### EXERCISE INSTRUCTIONS
Exactly how many lines in this material contain the string "role"? Reply with the number alone.

### DATA SHOWN
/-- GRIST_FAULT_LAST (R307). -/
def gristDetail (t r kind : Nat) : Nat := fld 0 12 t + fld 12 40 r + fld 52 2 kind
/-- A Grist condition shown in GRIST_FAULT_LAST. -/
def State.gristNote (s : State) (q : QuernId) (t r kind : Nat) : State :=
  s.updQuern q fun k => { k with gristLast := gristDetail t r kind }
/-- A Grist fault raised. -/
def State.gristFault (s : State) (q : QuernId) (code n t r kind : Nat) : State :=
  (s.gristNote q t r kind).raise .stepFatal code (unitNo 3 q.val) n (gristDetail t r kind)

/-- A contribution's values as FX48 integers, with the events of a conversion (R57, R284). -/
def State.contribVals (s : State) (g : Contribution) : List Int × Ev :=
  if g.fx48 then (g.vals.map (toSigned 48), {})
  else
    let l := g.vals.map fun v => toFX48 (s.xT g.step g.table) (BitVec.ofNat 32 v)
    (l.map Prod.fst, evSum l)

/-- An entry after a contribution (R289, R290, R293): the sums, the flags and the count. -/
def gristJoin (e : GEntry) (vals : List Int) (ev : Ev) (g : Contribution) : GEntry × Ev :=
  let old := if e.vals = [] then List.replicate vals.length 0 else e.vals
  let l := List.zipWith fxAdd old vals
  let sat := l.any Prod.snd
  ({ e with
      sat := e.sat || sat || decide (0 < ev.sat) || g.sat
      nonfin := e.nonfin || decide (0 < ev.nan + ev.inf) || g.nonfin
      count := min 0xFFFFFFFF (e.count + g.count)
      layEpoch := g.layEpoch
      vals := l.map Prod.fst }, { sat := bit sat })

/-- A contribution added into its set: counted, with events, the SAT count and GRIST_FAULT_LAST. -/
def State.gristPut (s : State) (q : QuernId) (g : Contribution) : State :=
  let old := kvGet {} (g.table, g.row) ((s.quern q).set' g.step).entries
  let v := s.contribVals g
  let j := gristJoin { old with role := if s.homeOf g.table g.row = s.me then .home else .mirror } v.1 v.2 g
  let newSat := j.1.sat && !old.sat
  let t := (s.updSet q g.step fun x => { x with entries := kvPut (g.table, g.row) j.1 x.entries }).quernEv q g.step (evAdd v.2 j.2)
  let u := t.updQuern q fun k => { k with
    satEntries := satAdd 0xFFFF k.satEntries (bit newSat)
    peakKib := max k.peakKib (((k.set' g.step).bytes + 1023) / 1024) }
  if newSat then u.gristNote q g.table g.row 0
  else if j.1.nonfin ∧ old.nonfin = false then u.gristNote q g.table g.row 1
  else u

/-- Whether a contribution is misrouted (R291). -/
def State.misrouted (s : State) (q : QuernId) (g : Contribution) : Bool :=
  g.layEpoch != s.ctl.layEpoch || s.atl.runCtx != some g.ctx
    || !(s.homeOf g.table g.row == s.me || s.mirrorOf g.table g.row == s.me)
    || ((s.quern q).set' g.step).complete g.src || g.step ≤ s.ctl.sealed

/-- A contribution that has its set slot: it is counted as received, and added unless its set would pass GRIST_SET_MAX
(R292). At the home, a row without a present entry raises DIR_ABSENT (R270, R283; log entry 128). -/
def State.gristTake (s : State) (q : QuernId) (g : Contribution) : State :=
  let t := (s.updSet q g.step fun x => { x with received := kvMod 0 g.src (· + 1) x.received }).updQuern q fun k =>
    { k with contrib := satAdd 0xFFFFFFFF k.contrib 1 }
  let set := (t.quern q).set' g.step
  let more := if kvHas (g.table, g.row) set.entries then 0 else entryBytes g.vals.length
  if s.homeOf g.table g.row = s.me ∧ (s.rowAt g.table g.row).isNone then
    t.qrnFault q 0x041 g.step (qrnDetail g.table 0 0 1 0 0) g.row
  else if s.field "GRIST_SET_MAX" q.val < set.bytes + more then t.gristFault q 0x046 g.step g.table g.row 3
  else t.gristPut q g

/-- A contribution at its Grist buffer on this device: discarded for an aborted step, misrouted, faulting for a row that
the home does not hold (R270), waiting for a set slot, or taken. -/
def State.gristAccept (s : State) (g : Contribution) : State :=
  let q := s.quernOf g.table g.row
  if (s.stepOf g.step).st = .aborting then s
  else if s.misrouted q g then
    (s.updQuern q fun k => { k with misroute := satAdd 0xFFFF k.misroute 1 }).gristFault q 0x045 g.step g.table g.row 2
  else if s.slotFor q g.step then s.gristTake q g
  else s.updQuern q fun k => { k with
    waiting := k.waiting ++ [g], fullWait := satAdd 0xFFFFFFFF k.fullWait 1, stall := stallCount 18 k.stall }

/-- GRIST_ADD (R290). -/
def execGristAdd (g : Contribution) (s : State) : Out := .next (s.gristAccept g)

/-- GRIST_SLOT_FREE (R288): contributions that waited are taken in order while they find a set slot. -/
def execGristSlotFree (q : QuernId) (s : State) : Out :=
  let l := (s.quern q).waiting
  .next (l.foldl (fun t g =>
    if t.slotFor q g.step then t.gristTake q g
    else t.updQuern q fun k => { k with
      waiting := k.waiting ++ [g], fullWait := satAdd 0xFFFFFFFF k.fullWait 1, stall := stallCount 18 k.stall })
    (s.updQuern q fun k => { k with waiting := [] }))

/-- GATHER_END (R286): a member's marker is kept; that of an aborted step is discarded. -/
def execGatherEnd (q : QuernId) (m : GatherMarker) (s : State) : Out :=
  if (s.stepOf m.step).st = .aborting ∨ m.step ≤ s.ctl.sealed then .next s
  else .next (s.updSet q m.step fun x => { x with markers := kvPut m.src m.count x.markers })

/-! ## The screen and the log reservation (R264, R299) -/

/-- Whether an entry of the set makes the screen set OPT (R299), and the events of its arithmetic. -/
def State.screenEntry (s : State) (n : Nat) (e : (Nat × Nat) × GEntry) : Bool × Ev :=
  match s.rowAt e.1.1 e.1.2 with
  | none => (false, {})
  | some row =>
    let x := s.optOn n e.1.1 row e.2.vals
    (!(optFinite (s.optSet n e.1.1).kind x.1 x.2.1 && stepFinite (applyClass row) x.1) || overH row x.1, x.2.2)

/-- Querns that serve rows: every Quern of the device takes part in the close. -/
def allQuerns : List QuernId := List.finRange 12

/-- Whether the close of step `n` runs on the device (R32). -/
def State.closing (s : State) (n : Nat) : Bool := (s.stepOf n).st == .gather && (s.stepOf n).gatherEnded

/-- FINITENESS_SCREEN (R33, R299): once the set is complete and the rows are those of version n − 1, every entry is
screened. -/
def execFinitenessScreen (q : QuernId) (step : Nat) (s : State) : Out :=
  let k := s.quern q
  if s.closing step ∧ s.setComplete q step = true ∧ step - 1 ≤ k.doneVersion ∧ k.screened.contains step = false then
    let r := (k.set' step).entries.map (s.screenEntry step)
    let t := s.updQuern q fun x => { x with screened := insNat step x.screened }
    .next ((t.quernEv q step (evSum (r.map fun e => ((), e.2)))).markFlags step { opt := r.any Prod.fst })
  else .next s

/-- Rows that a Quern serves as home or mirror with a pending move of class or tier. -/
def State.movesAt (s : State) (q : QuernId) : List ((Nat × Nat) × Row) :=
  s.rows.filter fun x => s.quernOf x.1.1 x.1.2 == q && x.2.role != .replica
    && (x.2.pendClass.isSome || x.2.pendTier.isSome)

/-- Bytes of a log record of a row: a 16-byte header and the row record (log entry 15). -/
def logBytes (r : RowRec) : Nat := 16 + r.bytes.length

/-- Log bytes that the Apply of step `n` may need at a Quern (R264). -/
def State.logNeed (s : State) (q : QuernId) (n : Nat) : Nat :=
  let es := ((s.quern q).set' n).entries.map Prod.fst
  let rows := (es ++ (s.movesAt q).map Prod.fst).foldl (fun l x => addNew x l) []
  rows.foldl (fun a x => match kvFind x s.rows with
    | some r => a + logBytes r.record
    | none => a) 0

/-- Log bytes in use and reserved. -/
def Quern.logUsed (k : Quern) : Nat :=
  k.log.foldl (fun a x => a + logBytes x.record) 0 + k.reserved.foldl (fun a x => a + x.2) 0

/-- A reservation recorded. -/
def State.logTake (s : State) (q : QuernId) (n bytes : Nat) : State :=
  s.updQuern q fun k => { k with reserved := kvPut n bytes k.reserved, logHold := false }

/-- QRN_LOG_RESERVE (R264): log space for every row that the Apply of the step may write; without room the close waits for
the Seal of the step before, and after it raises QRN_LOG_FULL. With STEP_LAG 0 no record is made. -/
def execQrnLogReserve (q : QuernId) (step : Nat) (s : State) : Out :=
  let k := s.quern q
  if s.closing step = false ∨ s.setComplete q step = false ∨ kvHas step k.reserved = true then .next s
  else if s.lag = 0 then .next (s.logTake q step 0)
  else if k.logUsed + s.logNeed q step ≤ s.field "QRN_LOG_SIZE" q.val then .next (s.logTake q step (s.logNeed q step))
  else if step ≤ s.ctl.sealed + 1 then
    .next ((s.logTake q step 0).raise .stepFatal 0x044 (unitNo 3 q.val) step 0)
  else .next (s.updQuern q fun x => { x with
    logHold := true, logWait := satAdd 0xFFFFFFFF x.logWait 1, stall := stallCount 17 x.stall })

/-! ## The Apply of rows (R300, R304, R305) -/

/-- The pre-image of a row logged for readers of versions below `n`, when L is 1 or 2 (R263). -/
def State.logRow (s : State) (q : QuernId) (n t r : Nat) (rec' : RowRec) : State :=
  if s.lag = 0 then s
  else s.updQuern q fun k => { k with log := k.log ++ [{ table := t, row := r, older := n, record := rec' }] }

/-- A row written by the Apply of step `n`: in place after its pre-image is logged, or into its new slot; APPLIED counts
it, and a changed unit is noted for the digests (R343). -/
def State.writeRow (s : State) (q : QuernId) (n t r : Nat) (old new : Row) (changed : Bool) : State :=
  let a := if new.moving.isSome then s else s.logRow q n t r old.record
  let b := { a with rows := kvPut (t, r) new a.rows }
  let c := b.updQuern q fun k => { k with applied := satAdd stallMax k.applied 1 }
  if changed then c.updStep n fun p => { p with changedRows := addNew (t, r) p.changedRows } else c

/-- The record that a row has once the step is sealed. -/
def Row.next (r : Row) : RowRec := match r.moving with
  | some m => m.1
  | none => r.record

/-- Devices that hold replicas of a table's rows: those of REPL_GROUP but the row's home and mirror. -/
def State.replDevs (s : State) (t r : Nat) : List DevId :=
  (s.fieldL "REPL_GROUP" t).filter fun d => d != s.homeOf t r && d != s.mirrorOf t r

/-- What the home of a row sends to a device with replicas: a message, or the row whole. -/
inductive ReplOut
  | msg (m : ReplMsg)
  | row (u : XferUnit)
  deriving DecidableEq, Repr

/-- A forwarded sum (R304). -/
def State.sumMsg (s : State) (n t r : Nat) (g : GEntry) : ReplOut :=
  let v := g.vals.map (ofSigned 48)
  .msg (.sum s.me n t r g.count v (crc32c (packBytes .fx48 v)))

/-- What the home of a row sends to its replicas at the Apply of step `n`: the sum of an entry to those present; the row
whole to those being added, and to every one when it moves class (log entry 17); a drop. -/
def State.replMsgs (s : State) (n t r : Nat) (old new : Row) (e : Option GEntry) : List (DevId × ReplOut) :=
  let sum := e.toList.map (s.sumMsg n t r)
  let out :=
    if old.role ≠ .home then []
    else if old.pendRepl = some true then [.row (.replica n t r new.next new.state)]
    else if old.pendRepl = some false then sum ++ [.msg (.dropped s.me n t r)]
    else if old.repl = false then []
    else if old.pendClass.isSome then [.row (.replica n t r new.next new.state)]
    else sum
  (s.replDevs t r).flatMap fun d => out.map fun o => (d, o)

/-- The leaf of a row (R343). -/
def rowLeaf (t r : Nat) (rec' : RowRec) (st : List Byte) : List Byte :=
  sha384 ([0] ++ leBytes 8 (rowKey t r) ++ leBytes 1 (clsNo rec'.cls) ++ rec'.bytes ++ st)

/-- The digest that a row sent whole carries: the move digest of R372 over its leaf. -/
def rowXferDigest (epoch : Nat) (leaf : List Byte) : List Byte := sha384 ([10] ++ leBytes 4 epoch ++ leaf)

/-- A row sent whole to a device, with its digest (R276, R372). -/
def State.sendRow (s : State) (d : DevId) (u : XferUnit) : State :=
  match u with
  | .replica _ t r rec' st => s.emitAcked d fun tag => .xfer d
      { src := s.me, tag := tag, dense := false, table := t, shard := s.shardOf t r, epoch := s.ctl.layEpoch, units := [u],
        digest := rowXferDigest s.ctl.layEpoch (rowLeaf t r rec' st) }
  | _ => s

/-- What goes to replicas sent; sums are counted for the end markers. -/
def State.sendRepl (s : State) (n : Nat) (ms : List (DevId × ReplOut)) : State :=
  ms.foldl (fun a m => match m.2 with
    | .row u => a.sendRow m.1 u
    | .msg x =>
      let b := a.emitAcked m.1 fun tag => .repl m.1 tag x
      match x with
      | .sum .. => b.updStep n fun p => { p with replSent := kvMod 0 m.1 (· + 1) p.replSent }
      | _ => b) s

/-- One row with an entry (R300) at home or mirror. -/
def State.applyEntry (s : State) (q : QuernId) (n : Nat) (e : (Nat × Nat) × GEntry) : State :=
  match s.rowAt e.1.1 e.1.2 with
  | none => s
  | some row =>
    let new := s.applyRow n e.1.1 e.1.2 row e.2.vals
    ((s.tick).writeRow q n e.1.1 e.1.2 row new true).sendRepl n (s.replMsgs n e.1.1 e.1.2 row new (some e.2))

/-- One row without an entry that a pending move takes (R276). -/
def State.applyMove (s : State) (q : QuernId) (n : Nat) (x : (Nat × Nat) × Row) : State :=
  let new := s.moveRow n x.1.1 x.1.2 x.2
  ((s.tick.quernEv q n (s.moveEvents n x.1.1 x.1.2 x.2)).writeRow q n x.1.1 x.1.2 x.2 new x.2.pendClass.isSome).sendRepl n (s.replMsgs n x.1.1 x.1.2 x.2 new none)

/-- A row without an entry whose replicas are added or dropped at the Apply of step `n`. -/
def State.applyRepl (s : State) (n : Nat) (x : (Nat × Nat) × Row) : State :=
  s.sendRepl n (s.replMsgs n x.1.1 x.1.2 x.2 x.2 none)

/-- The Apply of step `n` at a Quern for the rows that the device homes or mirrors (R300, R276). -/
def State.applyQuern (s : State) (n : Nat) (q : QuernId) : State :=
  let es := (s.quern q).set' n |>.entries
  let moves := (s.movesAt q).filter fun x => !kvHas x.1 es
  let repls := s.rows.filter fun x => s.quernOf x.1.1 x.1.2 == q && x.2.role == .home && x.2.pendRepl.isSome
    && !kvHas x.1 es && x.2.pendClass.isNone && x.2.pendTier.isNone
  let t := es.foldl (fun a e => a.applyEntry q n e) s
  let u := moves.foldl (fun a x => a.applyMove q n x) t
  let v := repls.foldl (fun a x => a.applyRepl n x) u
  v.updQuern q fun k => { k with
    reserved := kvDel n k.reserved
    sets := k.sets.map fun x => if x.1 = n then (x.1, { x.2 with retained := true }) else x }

### EXERCISE RESULT
4